OBE

Earlier this week I was honoured to receive the OBE for services to planning, at an investiture at Buckingham Palace.


The award of the OBE was made in the Birthday Honours list in June 2016. The investiture ceremony that I attended was held at Buckingham Palace, and the award was presented by Prince William. You have a short chat as you received the medal, and so I was able to make reference to the fact that like the Prince, I have a degree in Geography. We talked about planning and he commented that I did a lot of work internationally. So I was able to mention the work that the Commonwealth Association of Planners has done,and the importance of planning if urbanisation is to be managed in more sustainable ways.

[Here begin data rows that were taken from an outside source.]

theorem State.rowNext_kept (w : RowEnv) (st : Nat) (k : Nat) (s : State) :
    Kept s (State.rowNext w st k s).2 := by
  unfold State.rowNext; grind [State.gramNext_kept, State.gramNext_kept_of, memWriteBytes_wf, foldWrites_wf, keptIff]

theorem State.rowNext_kept_of (w : RowEnv) (st : Nat) (k : Nat) (s : State) {x1 t'} (he : State.rowNext w st k s = (x1, t')) : Kept s t' := by
  have k := State.rowNext_kept w st k s
  rw [he] at k; exact k

theorem State.rowRun_kept (w : RowEnv) (rec_ : Bytes) (xs : List Fp) (s : State) :
    Kept s (State.rowRun w rec_ xs s).2 := by
  unfold State.rowRun; grind [State.rowMask_kept, State.rowMask_kept_of, State.rowNext_kept, State.rowNext_kept_of, memWriteBytes_wf, foldWrites_wf, keptIff]

theorem State.rowRun_kept_of (w : RowEnv) (rec_ : Bytes) (xs : List Fp) (s : State) {x1 t'} (he : State.rowRun w rec_ xs s = (x1, t')) : Kept s t' := by
  have k := State.rowRun_kept w rec_ xs s
  rw [he] at k; exact k

theorem State.rowPut_kept (w : RowEnv) (l : List (Nat × Bytes)) (s : State) :
    Kept s (State.rowPut w l s).2 := by
  unfold State.rowPut; grind [State.writeList_kept, State.writeList_kept_of, memWriteBytes_wf, foldWrites_wf, keptIff]

theorem State.rowPut_kept_of (w : RowEnv) (l : List (Nat × Bytes)) (s : State) {x1 t'} (he : State.rowPut w l s = (x1, t')) : Kept s t' := by
  have k := State.rowPut_kept w l s
  rw [he] at k; exact k

theorem State.returnRow_kept (w : RowEnv) (j : Nat) (s : State) :
    Kept s (State.returnRow w j s).2.2 := by
  unfold State.returnRow; (try dsimp only); (repeat' split) <;> grind +splitImp [State.readSpan_kept, State.readSpan_kept_of, State.sampleError_kept, State.rowRun_kept, State.rowRun_kept_of, State.rowPut_kept, State.rowPut_kept_of, memWriteBytes_wf, foldWrites_wf, keptIff, State.forEach_kept, foldl_kept]

theorem State.returnRow_kept_of (w : RowEnv) (j : Nat) (s : State) {x1 x2 t'} (he : State.returnRow w j s = (x1, x2, t')) : Kept s t' := by
  have k := State.returnRow_kept w j s
  rw [he] at k; exact k

theorem State.returnRows_kept (w : RowEnv) (a1 : Nat) (a2 : Nat) (a3 : Option Nat) (a4 : State) :
    Kept a4 (State.returnRows w a1 a2 a3 a4).2.2.2 := by
  fun_induction State.returnRows w a1 a2 a3 a4 <;> grind [State.returnRow_kept, State.returnRow_kept_of, memWriteBytes_wf, foldWrites_wf, keptIff]

theorem State.returnRows_kept_of (w : RowEnv) (a1 : Nat) (a2 : Nat) (a3 : Option Nat) (a4 : State) {x1 x2 x3 t'} (he : State.returnRows w a1 a2 a3 a4 = (x1, x2, x3, t')) : Kept a4 t' := by
  have k := State.returnRows_kept w a1 a2 a3 a4
  rw [he] at k; exact k

theorem State.returnTables_kept (w : Site) (body : Bytes) (slot : Nat) (s : State) :
    Kept s (State.returnTables w body slot s).2 := by
  unfold State.returnTables; grind [State.vocabAt_kept, State.vocabAt_kept_of, State.gramAt_kept, State.gramAt_kept_of, memWriteBytes_wf, foldWrites_wf, keptIff]

theorem State.returnTables_kept_of (w : Site) (body : Bytes) (slot : Nat) (s : State) {x1 t'} (he : State.returnTables w body slot s = (x1, t')) : Kept s t' := by
  have k := State.returnTables_kept w body slot s
  rw [he] at k; exact k

theorem State.returnLogits_kept (f : Nat) (q : Nat) (j : Job) (bs : Bytes) (s : State) :
    Kept s (State.returnLogits f q j bs s) := by
  unfold State.returnLogits; (try dsimp only); (repeat' split) <;> grind +splitImp [State.readSpan_kept, State.readSpan_kept_of, State.streamResp_kept, State.relays_kept, State.modJob_kept, State.entryDone_kept, State.returnRows_kept, State.returnRows_kept_of, State.returnTables_kept, State.returnTables_kept_of, memWriteBytes_wf, foldWrites_wf, keptIff, State.forEach_kept, foldl_kept]

theorem execReturnLogits_kept (fn : BitVec 6) (q : BitVec 9) (slot : BitVec 16) (v : MemView) (s : State) :
    ∀ t, execReturnLogits fn q slot v s = .next t → Kept s t := State.runEntry_kept _ _ _ _ _ _ s (fun j b s => State.returnLogits_kept _ _ j b s)

theorem State.writeFrom_kept (w : Party) (a1 : List (Nat × Bytes)) (a2 : Nat) (a3 : State) :
    Kept a3 (State.writeFrom w a1 a2 a3).2.2 := by
  fun_induction State.writeFrom w a1 a2 a3 <;> grind [State.writeSpan_kept, State.writeSpan_kept_of, memWriteBytes_wf, foldWrites_wf, keptIff]

theorem State.writeFrom_kept_of (w : Party) (a1 : List (Nat × Bytes)) (a2 : Nat) (a3 : State) {x1 x2 t'} (he : State.writeFrom w a1 a2 a3 = (x1, x2, t')) : Kept a3 t' := by
  have k := State.writeFrom_kept w a1 a2 a3
  rw [he] at k; exact k

theorem State.itemRead_kept (w : WriteJob) (a : Nat) (n : Nat) (s : State) :
    Kept s (State.itemRead w a n s).2 := by
  unfold State.itemRead; grind [State.readSpan_kept, State.readSpan_kept_of, memWriteBytes_wf, foldWrites_wf, keptIff]

theorem State.itemRead_kept_of (w : WriteJob) (a : Nat) (n : Nat) (s : State) {x1 t'} (he : State.itemRead w a n s = (x1, t')) : Kept s t' := by
  have k := State.itemRead_kept w a n s
  rw [he] at k; exact k

theorem State.itemBytes_kept (w : WriteJob) (off : Nat) (t : OutItem) (s : State) :
    Kept s (State.itemBytes w off t s).2 := by
  unfold State.itemBytes; grind [State.itemRead_kept, State.itemRead_kept_of, memWriteBytes_wf, foldWrites_wf, keptIff]

theorem State.itemBytes_kept_of (w : WriteJob) (off : Nat) (t : OutItem) (s : State) {x1 t'} (he : State.itemBytes w off t s = (x1, t')) : Kept s t' := by
  have k := State.itemBytes_kept w off t s
  rw [he] at k; exact k

theorem State.clipSlice_kept (w : WriteJob) (item : Nat) (off : Nat) (t : OutItem) (before : Nat) (u : Bytes) (s : State) :
    Kept s (State.clipSlice w item off t before u s).2 := by
  unfold State.clipSlice; grind [State.writeSpan_kept, State.writeSpan_kept_of, State.holdBuffers_kept, State.holdBuffers_kept_of, State.buffersWrite_kept, State.buffersWrite_kept_of, memWriteBytes_wf, foldWrites_wf, keptIff]

theorem State.clipSlice_kept_of (w : WriteJob) (item : Nat) (off : Nat) (t : OutItem) (before : Nat) (u : Bytes) (s : State) {x1 t'} (he : State.clipSlice w item off t before u s = (x1, t')) : Kept s t' := by
  have k := State.clipSlice_kept w item off t before u s
  rw [he] at k; exact k

theorem State.clipPicture_kept (w : WriteJob) (t : OutItem) (n : Nat) (s : State) :
    Kept s (State.clipPicture w t n s).2 := by
  unfold State.clipPicture; grind [State.itemRead_kept, State.itemRead_kept_of, memWriteBytes_wf, foldWrites_wf, keptIff]

theorem State.clipPicture_kept_of (w : WriteJob) (t : OutItem) (n : Nat) (s : State) {x1 t'} (he : State.clipPicture w t n s = (x1, t')) : Kept s t' := by
  have k := State.clipPicture_kept w t n s
  rw [he] at k; exact k

theorem State.itemClip_kept (w : WriteJob) (item : Nat) (base : Nat) (off : Nat) (t : OutItem) (h : EncHold) (s : State) :
    Kept s (State.itemClip w item base off t h s).2.2 := by
  unfold State.itemClip; grind [State.codePictures_kept, State.clipSlice_kept, State.clipSlice_kept_of, State.clipPicture_kept, State.clipPicture_kept_of, memWriteBytes_wf, foldWrites_wf, keptIff]

theorem State.itemClip_kept_of (w : WriteJob) (item : Nat) (base : Nat) (off : Nat) (t : OutItem) (h : EncHold) (s : State) {x1 x2 t'} (he : State.itemClip w item base off t h s = (x1, x2, t')) : Kept s t' := by
  have k := State.itemClip_kept w item base off t h s
  rw [he] at k; exact k

theorem State.plainItem_kept (w : WriteJob) (n : Nat) (t : OutItem) (p : Progress) (s : State) :
    Kept s (State.plainItem w n t p s).2.2 := by
  unfold State.plainItem; grind [State.writeFrom_kept, State.writeFrom_kept_of, State.itemBytes_kept, State.itemBytes_kept_of, State.itemClip_kept, State.itemClip_kept_of, memWriteBytes_wf, foldWrites_wf, keptIff]

theorem State.plainItem_kept_of (w : WriteJob) (n : Nat) (t : OutItem) (p : Progress) (s : State) {x1 x2 t'} (he : State.plainItem w n t p s = (x1, x2, t')) : Kept s t' := by
  have k := State.plainItem_kept w n t p s
  rw [he] at k; exact k

theorem State.plainItems_kept (w : WriteJob) (a1 : List (OutItem × Nat)) (a2 : Progress) (a3 : State) :
    Kept a3 (State.plainItems w a1 a2 a3).2.2 := by
  fun_induction State.plainItems w a1 a2 a3 <;> grind [State.sampleError_kept, State.plainItem_kept, State.plainItem_kept_of, memWriteBytes_wf, foldWrites_wf, keptIff]

theorem State.plainItems_kept_of (w : WriteJob) (a1 : List (OutItem × Nat)) (a2 : Progress) (a3 : State) {x1 x2 t'} (he : State.plainItems w a1 a2 a3 = (x1, x2, t')) : Kept a3 t' := by
  have k := State.plainItems_kept w a1 a2 a3
  rw [he] at k; exact k

theorem State.sealedItem_kept (w : WriteJob) (n : Nat) (off : Nat) (t : OutItem) (r : ShardRun) (s : State) :
    Kept s (State.sealedItem w n off t r s).2.2 := by
  unfold State.sealedItem; grind [State.buffersRead_kept, State.buffersRead_kept_of, State.itemBytes_kept, State.itemBytes_kept_of, State.itemClip_kept, State.itemClip_kept_of, memWriteBytes_wf, foldWrites_wf, keptIff]

theorem State.sealedItem_kept_of (w : WriteJob) (n : Nat) (off : Nat) (t : OutItem) (r : ShardRun) (s : State) {x1 x2 t'} (he : State.sealedItem w n off t r s = (x1, x2, t')) : Kept s t' := by
  have k := State.sealedItem_kept w n off t r s
  rw [he] at k; exact k

theorem State.sealedItems_kept (w : WriteJob) (a1 : List (OutItem × Nat)) (a2 : Nat) (a3 : List (Nat × OutItem × Bytes)) (a4 : ShardRun) (a5 : State) :
    Kept a5 (State.sealedItems w a1 a2 a3 a4 a5).2.2 := by
  fun_induction State.sealedItems w a1 a2 a3 a4 a5 <;> grind [State.sampleError_kept, State.sealedItem_kept, State.sealedItem_kept_of, memWriteBytes_wf, foldWrites_wf, keptIff]

theorem State.sealedItems_kept_of (w : WriteJob) (a1 : List (OutItem × Nat)) (a2 : Nat) (a3 : List (Nat × OutItem × Bytes)) (a4 : ShardRun) (a5 : State) {x1 x2 t'} (he : State.sealedItems w a1 a2 a3 a4 a5 = (x1, x2, t')) : Kept a5 t' := by
  have k := State.sealedItems_kept w a1 a2 a3 a4 a5
  rw [he] at k; exact k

I am honoured to receive the award, but I realise that whatever I have achieved has depended on the contributions of many others – from my parents, through my school teachers, some inspiring academics, my wife and family, supportive work colleagues, and then more directly over the past 20 years those who supported and took forward the message of the  Commonwealth Association of Planners, „No sustainable development without sustainable urbanisation, and no sustainable urbanisation without effective and pro-poor planning“. In particular I would thank Robert Upton, who as Secretary-General of the Royal Town Planning Institute, backed CAP when it might have gone out of existence in 1999-2000; Judith Eversley, who as RTPI International Officer, was a great talent and support; Annette O’Donnell, who provided the competent administration that made CAP reliable and efficient; Christine Platt, who took CAP to a new level when she succeeded me as President in 2006; and Clive Harridge who has been Secretary-General since 2010 and has sustained my links with CAP ever since.  The list of others who deserve a mention is too long to set out, but as well as CAP and the RTPI and the Commonwealth Foundation, it would encompass people in the other institutions I have been involved with such as ESPON, BEFS and PAS. Underpinning it all are those from earller generations who recognised the importance to all our lives of the places where we live, believed in making a better world for my and subsequent generations, and built a welfare state in post-1945 Britain.